Material provided:
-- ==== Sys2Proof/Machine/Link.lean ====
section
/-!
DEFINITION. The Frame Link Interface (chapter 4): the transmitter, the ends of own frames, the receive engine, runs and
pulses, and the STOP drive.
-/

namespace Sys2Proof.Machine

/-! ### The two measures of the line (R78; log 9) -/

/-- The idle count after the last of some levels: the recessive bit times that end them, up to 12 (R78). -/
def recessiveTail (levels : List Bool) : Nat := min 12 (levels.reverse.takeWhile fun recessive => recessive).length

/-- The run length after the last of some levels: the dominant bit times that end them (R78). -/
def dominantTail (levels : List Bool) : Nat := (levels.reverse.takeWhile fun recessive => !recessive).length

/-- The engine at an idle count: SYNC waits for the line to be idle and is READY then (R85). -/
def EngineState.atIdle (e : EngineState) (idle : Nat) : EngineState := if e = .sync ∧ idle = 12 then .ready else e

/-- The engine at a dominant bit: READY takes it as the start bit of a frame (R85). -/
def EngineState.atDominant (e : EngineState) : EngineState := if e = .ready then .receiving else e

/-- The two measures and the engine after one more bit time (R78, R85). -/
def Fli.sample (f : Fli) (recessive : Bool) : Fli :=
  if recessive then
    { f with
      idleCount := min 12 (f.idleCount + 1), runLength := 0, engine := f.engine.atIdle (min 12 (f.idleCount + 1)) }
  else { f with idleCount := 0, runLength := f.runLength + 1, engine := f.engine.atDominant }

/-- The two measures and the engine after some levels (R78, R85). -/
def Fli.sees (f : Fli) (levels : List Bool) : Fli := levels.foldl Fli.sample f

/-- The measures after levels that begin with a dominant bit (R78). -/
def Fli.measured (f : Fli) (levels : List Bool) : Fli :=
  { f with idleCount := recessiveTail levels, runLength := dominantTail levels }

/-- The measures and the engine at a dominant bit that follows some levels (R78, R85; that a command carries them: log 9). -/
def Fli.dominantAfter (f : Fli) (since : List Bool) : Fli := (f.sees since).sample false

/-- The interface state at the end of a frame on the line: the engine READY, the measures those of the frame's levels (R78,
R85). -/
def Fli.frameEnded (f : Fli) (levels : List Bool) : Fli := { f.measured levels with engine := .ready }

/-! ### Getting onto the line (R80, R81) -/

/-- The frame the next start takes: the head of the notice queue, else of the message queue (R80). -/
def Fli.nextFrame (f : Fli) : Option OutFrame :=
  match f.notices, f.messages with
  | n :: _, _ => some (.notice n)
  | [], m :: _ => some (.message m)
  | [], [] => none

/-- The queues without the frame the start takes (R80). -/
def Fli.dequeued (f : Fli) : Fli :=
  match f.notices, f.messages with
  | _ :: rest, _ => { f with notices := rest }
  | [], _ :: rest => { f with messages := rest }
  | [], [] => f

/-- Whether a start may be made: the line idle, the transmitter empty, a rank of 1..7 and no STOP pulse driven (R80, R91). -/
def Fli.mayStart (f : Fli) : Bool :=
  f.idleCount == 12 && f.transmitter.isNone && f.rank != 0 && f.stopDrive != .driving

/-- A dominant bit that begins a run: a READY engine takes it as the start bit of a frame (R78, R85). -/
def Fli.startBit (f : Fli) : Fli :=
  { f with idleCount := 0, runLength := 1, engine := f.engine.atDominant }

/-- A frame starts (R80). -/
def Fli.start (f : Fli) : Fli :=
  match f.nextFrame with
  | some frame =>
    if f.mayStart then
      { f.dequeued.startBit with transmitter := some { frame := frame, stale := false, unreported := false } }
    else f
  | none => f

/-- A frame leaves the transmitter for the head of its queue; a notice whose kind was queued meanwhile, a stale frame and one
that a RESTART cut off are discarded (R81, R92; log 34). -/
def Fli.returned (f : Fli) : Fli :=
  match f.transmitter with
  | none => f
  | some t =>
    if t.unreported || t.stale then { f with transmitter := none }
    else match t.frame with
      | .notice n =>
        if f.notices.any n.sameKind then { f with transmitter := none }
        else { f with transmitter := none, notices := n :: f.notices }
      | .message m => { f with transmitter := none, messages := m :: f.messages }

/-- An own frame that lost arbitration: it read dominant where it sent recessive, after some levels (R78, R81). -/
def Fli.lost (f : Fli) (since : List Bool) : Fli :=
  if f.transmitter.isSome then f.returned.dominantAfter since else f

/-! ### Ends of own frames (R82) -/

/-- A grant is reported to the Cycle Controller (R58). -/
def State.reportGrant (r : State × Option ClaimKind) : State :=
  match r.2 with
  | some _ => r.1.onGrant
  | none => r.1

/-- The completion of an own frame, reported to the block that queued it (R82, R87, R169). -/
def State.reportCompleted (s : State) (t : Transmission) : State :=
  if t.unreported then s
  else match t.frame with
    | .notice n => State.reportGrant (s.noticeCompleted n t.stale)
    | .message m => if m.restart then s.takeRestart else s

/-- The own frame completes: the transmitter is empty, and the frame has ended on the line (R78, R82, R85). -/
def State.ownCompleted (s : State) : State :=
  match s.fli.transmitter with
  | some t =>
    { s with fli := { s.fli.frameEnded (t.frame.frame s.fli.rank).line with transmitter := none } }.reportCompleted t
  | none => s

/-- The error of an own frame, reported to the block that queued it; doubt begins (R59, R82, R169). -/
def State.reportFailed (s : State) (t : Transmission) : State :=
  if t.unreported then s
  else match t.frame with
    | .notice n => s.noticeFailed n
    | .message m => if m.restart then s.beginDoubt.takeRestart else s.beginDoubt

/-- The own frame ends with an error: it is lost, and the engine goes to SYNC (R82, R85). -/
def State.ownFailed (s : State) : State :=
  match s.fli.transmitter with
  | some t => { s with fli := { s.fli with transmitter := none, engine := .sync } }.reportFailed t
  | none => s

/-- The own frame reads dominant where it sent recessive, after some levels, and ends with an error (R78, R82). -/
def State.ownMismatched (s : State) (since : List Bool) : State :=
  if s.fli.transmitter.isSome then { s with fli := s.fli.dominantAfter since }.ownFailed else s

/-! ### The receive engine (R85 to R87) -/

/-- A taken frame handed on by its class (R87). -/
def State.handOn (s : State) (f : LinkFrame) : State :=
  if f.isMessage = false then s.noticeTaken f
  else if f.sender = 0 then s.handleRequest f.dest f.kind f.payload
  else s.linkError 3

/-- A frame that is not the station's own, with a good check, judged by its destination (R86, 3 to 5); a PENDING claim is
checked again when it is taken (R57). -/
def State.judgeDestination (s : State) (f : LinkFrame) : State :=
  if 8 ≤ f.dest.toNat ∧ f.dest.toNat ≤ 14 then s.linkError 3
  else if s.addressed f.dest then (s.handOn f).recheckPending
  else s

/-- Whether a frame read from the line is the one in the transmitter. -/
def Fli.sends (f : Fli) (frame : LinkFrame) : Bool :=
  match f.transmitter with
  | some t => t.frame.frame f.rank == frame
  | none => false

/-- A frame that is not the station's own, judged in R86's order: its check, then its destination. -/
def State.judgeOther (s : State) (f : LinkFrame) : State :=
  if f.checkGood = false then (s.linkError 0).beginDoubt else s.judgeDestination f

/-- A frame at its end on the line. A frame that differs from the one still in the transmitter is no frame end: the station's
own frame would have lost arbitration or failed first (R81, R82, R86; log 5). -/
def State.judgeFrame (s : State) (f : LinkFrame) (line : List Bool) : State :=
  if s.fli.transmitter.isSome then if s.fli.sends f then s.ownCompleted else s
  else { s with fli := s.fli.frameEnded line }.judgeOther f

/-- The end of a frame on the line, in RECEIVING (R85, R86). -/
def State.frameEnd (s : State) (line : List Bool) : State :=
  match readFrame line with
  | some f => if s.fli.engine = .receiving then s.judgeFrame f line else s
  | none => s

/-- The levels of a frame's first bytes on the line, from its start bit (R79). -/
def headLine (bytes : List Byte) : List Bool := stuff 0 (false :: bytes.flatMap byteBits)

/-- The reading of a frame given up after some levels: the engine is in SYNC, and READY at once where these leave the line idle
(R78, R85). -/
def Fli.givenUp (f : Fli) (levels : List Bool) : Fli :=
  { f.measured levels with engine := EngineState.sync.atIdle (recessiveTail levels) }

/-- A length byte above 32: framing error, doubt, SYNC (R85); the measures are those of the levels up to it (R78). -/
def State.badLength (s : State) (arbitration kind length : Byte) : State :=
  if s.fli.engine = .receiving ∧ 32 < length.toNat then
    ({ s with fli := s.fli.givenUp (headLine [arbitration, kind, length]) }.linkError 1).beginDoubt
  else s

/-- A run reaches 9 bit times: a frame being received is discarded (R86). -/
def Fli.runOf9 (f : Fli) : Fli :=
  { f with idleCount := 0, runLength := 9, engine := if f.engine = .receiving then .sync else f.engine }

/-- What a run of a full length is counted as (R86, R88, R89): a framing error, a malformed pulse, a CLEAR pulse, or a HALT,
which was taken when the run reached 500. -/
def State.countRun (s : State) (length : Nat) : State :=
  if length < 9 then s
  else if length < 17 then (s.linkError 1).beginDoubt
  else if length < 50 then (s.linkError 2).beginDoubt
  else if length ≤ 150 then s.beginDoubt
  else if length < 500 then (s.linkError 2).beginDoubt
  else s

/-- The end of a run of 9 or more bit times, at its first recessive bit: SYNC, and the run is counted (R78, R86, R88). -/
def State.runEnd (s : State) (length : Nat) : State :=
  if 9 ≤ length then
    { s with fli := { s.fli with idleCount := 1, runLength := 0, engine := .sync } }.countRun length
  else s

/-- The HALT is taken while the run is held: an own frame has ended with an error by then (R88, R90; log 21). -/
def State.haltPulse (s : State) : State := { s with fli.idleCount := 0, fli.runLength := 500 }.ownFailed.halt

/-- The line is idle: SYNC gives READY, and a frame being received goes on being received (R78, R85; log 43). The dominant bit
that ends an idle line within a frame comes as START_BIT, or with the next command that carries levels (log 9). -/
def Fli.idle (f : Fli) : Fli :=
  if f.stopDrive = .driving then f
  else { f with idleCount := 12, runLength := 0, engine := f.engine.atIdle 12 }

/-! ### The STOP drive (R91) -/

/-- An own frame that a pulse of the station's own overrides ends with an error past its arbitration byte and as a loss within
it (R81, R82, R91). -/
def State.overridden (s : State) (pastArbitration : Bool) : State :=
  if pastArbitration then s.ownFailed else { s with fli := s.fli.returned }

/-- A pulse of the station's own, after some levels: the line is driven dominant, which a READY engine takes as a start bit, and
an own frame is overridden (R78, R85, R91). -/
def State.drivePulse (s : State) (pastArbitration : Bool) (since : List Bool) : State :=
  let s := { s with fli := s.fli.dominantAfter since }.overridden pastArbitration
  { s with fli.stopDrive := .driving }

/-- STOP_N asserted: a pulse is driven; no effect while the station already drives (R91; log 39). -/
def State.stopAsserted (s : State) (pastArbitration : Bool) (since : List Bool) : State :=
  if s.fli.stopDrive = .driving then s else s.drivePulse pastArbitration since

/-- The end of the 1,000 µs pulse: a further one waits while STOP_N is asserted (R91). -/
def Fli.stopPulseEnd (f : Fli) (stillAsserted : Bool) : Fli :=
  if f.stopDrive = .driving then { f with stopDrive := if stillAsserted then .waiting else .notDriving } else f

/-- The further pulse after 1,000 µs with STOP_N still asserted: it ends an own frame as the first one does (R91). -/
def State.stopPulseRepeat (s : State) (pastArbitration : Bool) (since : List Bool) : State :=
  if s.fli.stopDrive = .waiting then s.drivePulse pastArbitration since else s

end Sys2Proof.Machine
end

Task to complete: Nothing should appear in the answer except the lines above from the line with "R86, R88). -/" through the line with "def State.overridden (s", both included, written out exactly.

Output below:
/-- The end of a run of 9 or more bit times, at its first recessive bit: SYNC, and the run is counted (R78, R86, R88). -/
def State.runEnd (s : State) (length : Nat) : State :=
  if 9 ≤ length then
    { s with fli := { s.fli with idleCount := 1, runLength := 0, engine := .sync } }.countRun length
  else s

/-- The HALT is taken while the run is held: an own frame has ended with an error by then (R88, R90; log 21). -/
def State.haltPulse (s : State) : State := { s with fli.idleCount := 0, fli.runLength := 500 }.ownFailed.halt

/-- The line is idle: SYNC gives READY, and a frame being received goes on being received (R78, R85; log 43). The dominant bit
that ends an idle line within a frame comes as START_BIT, or with the next command that carries levels (log 9). -/
def Fli.idle (f : Fli) : Fli :=
  if f.stopDrive = .driving then f
  else { f with idleCount := 12, runLength := 0, engine := f.engine.atIdle 12 }

/-! ### The STOP drive (R91) -/

/-- An own frame that a pulse of the station's own overrides ends with an error past its arbitration byte and as a loss within
it (R81, R82, R91). -/
def State.overridden (s : State) (pastArbitration : Bool) : State :=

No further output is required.